• _The data_
/-! ## readTmp -/

@[simp] theorem readTmp_busy (c : Cfg) (a : Byte) (s : State) : (readTmp c a s).busy = s.busy := by simp only [readTmp, rdReg_busy]
@[simp] theorem readTmp_phase (c : Cfg) (a : Byte) (s : State) : (readTmp c a s).phase = s.phase := by simp only [readTmp, rdReg_phase]
@[simp] theorem readTmp_opc (c : Cfg) (a : Byte) (s : State) : (readTmp c a s).opc = s.opc := by simp only [readTmp, rdReg_opc]
@[simp] theorem readTmp_argA (c : Cfg) (a : Byte) (s : State) : (readTmp c a s).argA = s.argA := by simp only [readTmp, rdReg_argA]
@[simp] theorem readTmp_argV (c : Cfg) (a : Byte) (s : State) : (readTmp c a s).argV = s.argV := by simp only [readTmp, rdReg_argV]
@[simp] theorem readTmp_tmp (c : Cfg) (a : Byte) (s : State) : (readTmp c a s).tmp = s.answer 0 := answer_congr rfl rfl 0
@[simp] theorem readTmp_pollC (c : Cfg) (a : Byte) (s : State) : (readTmp c a s).pollC = s.pollC := by simp only [readTmp, rdReg_pollC]
@[simp] theorem readTmp_pollT (c : Cfg) (a : Byte) (s : State) : (readTmp c a s).pollT = s.pollT := by simp only [readTmp, rdReg_pollT]
@[simp] theorem readTmp_seen (c : Cfg) (a : Byte) (s : State) : (readTmp c a s).seen = s.seen := by simp only [readTmp, rdReg_seen]
@[simp] theorem readTmp_crcLo (c : Cfg) (a : Byte) (s : State) : (readTmp c a s).crcLo = s.crcLo := by simp only [readTmp, rdReg_crcLo]
@[simp] theorem readTmp_crcHi (c : Cfg) (a : Byte) (s : State) : (readTmp c a s).crcHi = s.crcHi := by simp only [readTmp, rdReg_crcHi]
@[simp] theorem readTmp_status (c : Cfg) (a : Byte) (s : State) : (readTmp c a s).status = s.status := by simp only [readTmp, rdReg_status]
@[simp] theorem readTmp_err (c : Cfg) (a : Byte) (s : State) : (readTmp c a s).err = s.err := by simp only [readTmp, rdReg_err]
@[simp] theorem readTmp_n (c : Cfg) (a : Byte) (s : State) : (readTmp c a s).n = s.n := by simp only [readTmp, rdReg_n]
@[simp] theorem readTmp_rem (c : Cfg) (a : Byte) (s : State) : (readTmp c a s).rem = s.rem := by simp only [readTmp, rdReg_rem]
@[simp] theorem readTmp_vbc (c : Cfg) (a : Byte) (s : State) : (readTmp c a s).vbc = s.vbc := by simp only [readTmp, rdReg_vbc]
@[simp] theorem readTmp_page (c : Cfg) (a : Byte) (s : State) : (readTmp c a s).page = s.page := by simp only [readTmp, rdReg_page]
@[simp] theorem readTmp_idx (c : Cfg) (a : Byte) (s : State) : (readTmp c a s).idx = s.idx := by simp only [readTmp, rdReg_idx]
@[simp] theorem readTmp_send (c : Cfg) (a : Byte) (s : State) : (readTmp c a s).send = s.send := by simp only [readTmp, rdReg_send]
@[simp] theorem readTmp_recv (c : Cfg) (a : Byte) (s : State) : (readTmp c a s).recv = s.recv := by simp only [readTmp, rdReg_recv]
@[simp] theorem readTmp_out (c : Cfg) (a : Byte) (s : State) : (readTmp c a s).out = s.out := by simp only [readTmp, rdReg_out]
@[simp] theorem readTmp_text (c : Cfg) (a : Byte) (s : State) : (readTmp c a s).text = s.text := by simp only [readTmp, rdReg_text]
@[simp] theorem readTmp_response (c : Cfg) (a : Byte) (s : State) : (readTmp c a s).response = s.response := by simp only [readTmp, rdReg_response]
@[simp] theorem readTmp_requests (c : Cfg) (a : Byte) (s : State) : (readTmp c a s).requests = s.requests := by simp only [readTmp, rdReg_requests]
@[simp] theorem readTmp_cs (c : Cfg) (a : Byte) (s : State) : (readTmp c a s).cs = false := by simp only [readTmp, rdReg_cs]
@[simp] theorem readTmp_bus (c : Cfg) (a : Byte) (s : State) : (readTmp c a s).bus = s.bus ++ (Xact.read a (s.answer 0)).wire c := by simp only [readTmp, rdReg_bus]
@[simp] theorem readTmp_answers (c : Cfg) (a : Byte) (s : State) : (readTmp c a s).answers = s.answers.drop 1 := by simp only [readTmp, rdReg_answers]
@[simp] theorem readTmp_drawn (c : Cfg) (a : Byte) (s : State) : (readTmp c a s).drawn = s.drawn + (1 - s.answers.length) := by simp only [readTmp, rdReg_drawn]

• _Work to complete_
For every line of the material that holds the word "answers", make a copy.

• _Reply_
@[simp] theorem readTmp_answers (c : Cfg) (a : Byte) (s : State) : (readTmp c a s).answers = s.answers.drop 1 := by simp only [readTmp, rdReg_answers]
@[simp] theorem readTmp_drawn (c : Cfg) (a : Byte) (s : State) : (readTmp c a s).drawn = s.drawn + (1 - s.answers.length) := by simp only [readTmp, rdReg_drawn]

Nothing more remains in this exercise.